O mundo não está no caminho certo para atingir as metas do Acordo de Paris e o aquecimento pode ultrapassar 1,5 grau Celsius já em 2040. Os riscos associados à mudança climática estão crescendo na mesma proporção. Lars Henneberg, vice-presidente e diretor de gerenciamento de riscos da A.P. Moller-Maersk, alerta que “o custo médio de danos físicos e interrupção de negócios devido a riscos de mudanças climáticas deve aumentar em 130% até 2050, em comparação com uma linha de base de 2020.”

“Acelerando a Transição Climática: Pensamento de longo prazo para ação de curto prazo” é a nova pesquisa do Zurich Insurance Group (Zurich) e da agência global de insights Horizon Group, e explora áreas em que a transição climática pode ser acelerada. Ela se baseia na Pesquisa de Executivos de Sustentabilidade com 668 executivos que têm responsabilidades relacionadas à sustentabilidade em suas empresas.

A pesquisa mostra que empresas de todos os setores e de todo o mundo estão comprometidas com o NET-Zero e já estão avançando com a entrega de planos de transição no curto prazo. No entanto, elas estão enfrentando desafios nessa jornada. A barreira mais importante para o desenvolvimento de um plano de emissões líquidas zero – apontada por 50% das empresas em geral – são os custos e a escala das despesas de capital.

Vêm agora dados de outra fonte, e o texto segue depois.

/-- Every piece of an event keeps the custody of the frame records. -/
theorem kept_ordered : Kept State.Ordered where
  queue rest hs := .of_retain hs.1 rfl (Stays.inOrder {} hs.2)
  power rate s _ := State.ordered_of_empty rfl rfl rfl rfl rfl fun m => ⟨_, _, Vector.getElem_map ..⟩
  rst hs := .of_retain hs.1 rfl (Stays.inOrder {} hs.2)
  levels {s} n f hrst hf hs := by
    refine .of_retain (kept_placed.levels n f hrst hf hs.1) rfl (Stays.inOrder (Stays.modLine s n fun x => ?_) hs.2)
    rw [hf]
    cases x <;> rfl
  serve atTick hs := ordered_serve atTick hs
  reception _ _ hs := hs.modLink rfl
  tick hrunning hs := .of_retain (kept_placed.tick hrunning hs.1) rfl (inOrder_countTick hs.2)
  offer hs := hs.modLink rfl
  stall _ _ hs := hs.modLink rfl
  finish hs := hs.modLink rfl
  reply r _ hs := .of_retain hs.1 rfl (inOrder_joinReply r hs.2)
  body {s} c tag ps hlength hroom hs := by
    by_cases hc : c = .resetDevice
    · subst hc
      exact State.ordered_of_empty rfl rfl rfl rfl rfl fun m => ⟨_, _, Vector.getElem_map ..⟩
    · refine .of_retain (kept_placed.body c tag ps hlength hroom hs.1) ?_ (inOrder_commandBody hc tag ps hs.1 hs.2)
      rcases link_commandBody hc tag ps s with hlink | hlink
      · rw [hlink]
      · rw [hlink]
        rfl
  stray hs := .of_retain hs.1 rfl (Stays.inOrder {} hs.2)
  reject ht hs := .of_retain (kept_placed.reject ht hs.1) (by rw [link_rejectFirst ht]) (inOrder_rejectFirst ht hs.2)
  first atTick hcheck hs :=
    .of_retain (kept_placed.first atTick hcheck hs.1) (by rw [((lineSide_acceptFirst ..).trans (lineSide_settleLine ..)).link])
      ((acts_acceptFirst hcheck).inOrder_settleLine hs.1 atTick (inOrder_acceptFirst hcheck hs.2))
  later {s} atTick g hs :=
    .of_retain (kept_placed.later atTick g hs.1) (by rw [(lineSide_settleAt ..).link, link_laterSegment])
      (inOrder_settleAt atTick _ (fun m => ((calm_laterSegment g s).lines m).keeps.placed (hs.1 m)) (inOrder_laterSegment g hs.2))
  settle n hs := .of_retain (kept_placed.settle n hs.1) (by rw [(lineSide_settleLine ..).link]) (inOrder_settleLine false (hs.1 n) hs.2)
  owing hs := hs.modLink rfl
  heard _ hs := hs.modLink (by unfold HostLink.restartSilence; split <;> rfl)
  missed hs := hs.modLink rfl
  release {s b a} room hup ha hs := by
    refine ⟨kept_placed.release room hup ha hs.1, ?_⟩
    rw [link_releaseRecords]
    refine inOrder_releaseRecords _ (Stays.inOrder (s := s) {} ?_)
    show s.InOrder (_ ++ (s.link.acknowledge a room).retain.flatMap _) (_ ++ (s.link.acknowledge a room).retain.filterMap _)
    rw [retain_acknowledge, ← List.flatMap_append, ← List.filterMap_append, List.take_append_drop]
    exact hs.2
  nak _ _ _ _ ht := ht.modLink (by split <;> rfl)
  judge kind r hs := hs.modLink (by
    unfold HostLink.judgeSequenced HostLink.makeNak
    dsimp only
    split_ifs <;> rfl)
  linkReset {s r p} hp hs := by
    refine ⟨kept_placed.linkReset hp hs.1, ?_⟩
    have hrewound : (s.link.retain.foldl rewindRecord s).InOrder [] [] :=
      foldl_keeps (P := fun t => t.InOrder [] []) (fun _ k ht => inOrder_rewindRecord k ht) _ hs.2.forget
    exact Stays.inOrder (s := rewindReceive (s.link.retain.foldl rewindRecord s)) {} (inOrder_rewindReceive hrewound)
  retransmission _ _ hs := hs.modLink (by
    unfold HostLink.retransExpiry
    dsimp only
    split <;> rfl)
  silence hs := hs.modLink rfl
  sendingEnd hs := hs.modLink rfl
  line {s t n atTick} hrunning heffect hs :=
    .of_retain (kept_placed.line hrunning heffect hs.1) (by rw [(heffect.lineSide.trans (lineSide_settleLine ..)).link])
      (heffect.acts.inOrder_settleLine hs.1 atTick (heffect.inOrder (hs.1 n) hs.2))

/-- Settles O59: the lines stay placed and bounded by the laws of their pieces; the custody of the frame records is kept list by
list, each piece moving a record from the list of its state to the list of its new state. -/
theorem linesStayPlacedAndBounded : Obligations.LinesStayPlacedAndBounded := by
  refine ⟨fun s t hs hstep => kept_placed_bounded.step (P := fun s => ∀ n, (s.line n).placed ∧ (s.line n).bounded) hs hstep,
    fun s t htables hplaced hcustody hretained hstep => ?_⟩
  have hs : s.Ordered := ⟨hplaced, (custodyKept_iff htables).mp hcustody, (retainedKept_iff s).mp hretained⟩
  obtain ⟨-, ht⟩ := kept_ordered.step hs hstep
  have htables' : t.tablesKept := chainsAndTablesKept.2 s t htables hstep
  exact ⟨(custodyKept_iff htables').mpr ht.custody, (retainedKept_iff t).mpr ht.awaits⟩

end Sys2Proof.Machine

end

Esse é seguido de perto por três obstáculos relacionados: falta de soluções tecnológicas viáveis, desafios regulatórios e dificuldades para medir e monitorar o impacto.

Matt Holmes, diretor do Grupo de Assuntos Políticos e Governamentais da Zurich, explica que “os formuladores de políticas podem apoiar a transição climática das empresas fazendo intervenções sistêmicas em toda a economia, como mecanismos de precificação de carbono, que podem aproveitar o poder dos mercados de capitais e incentivar a inovação e a descarbonização em escala. A discussão até agora sugere três prioridades de ação para os governos: criar segurança política, facilitar o investimento em mitigação e adaptação e turbinar a inovação”.

Outras descobertas incluem:

– Alcançar o patamar de net-zero até 2050 exigirá um processo sem precedentes realocação de capital – cerca de US$ 275 trilhões de investimento em ativos físicos.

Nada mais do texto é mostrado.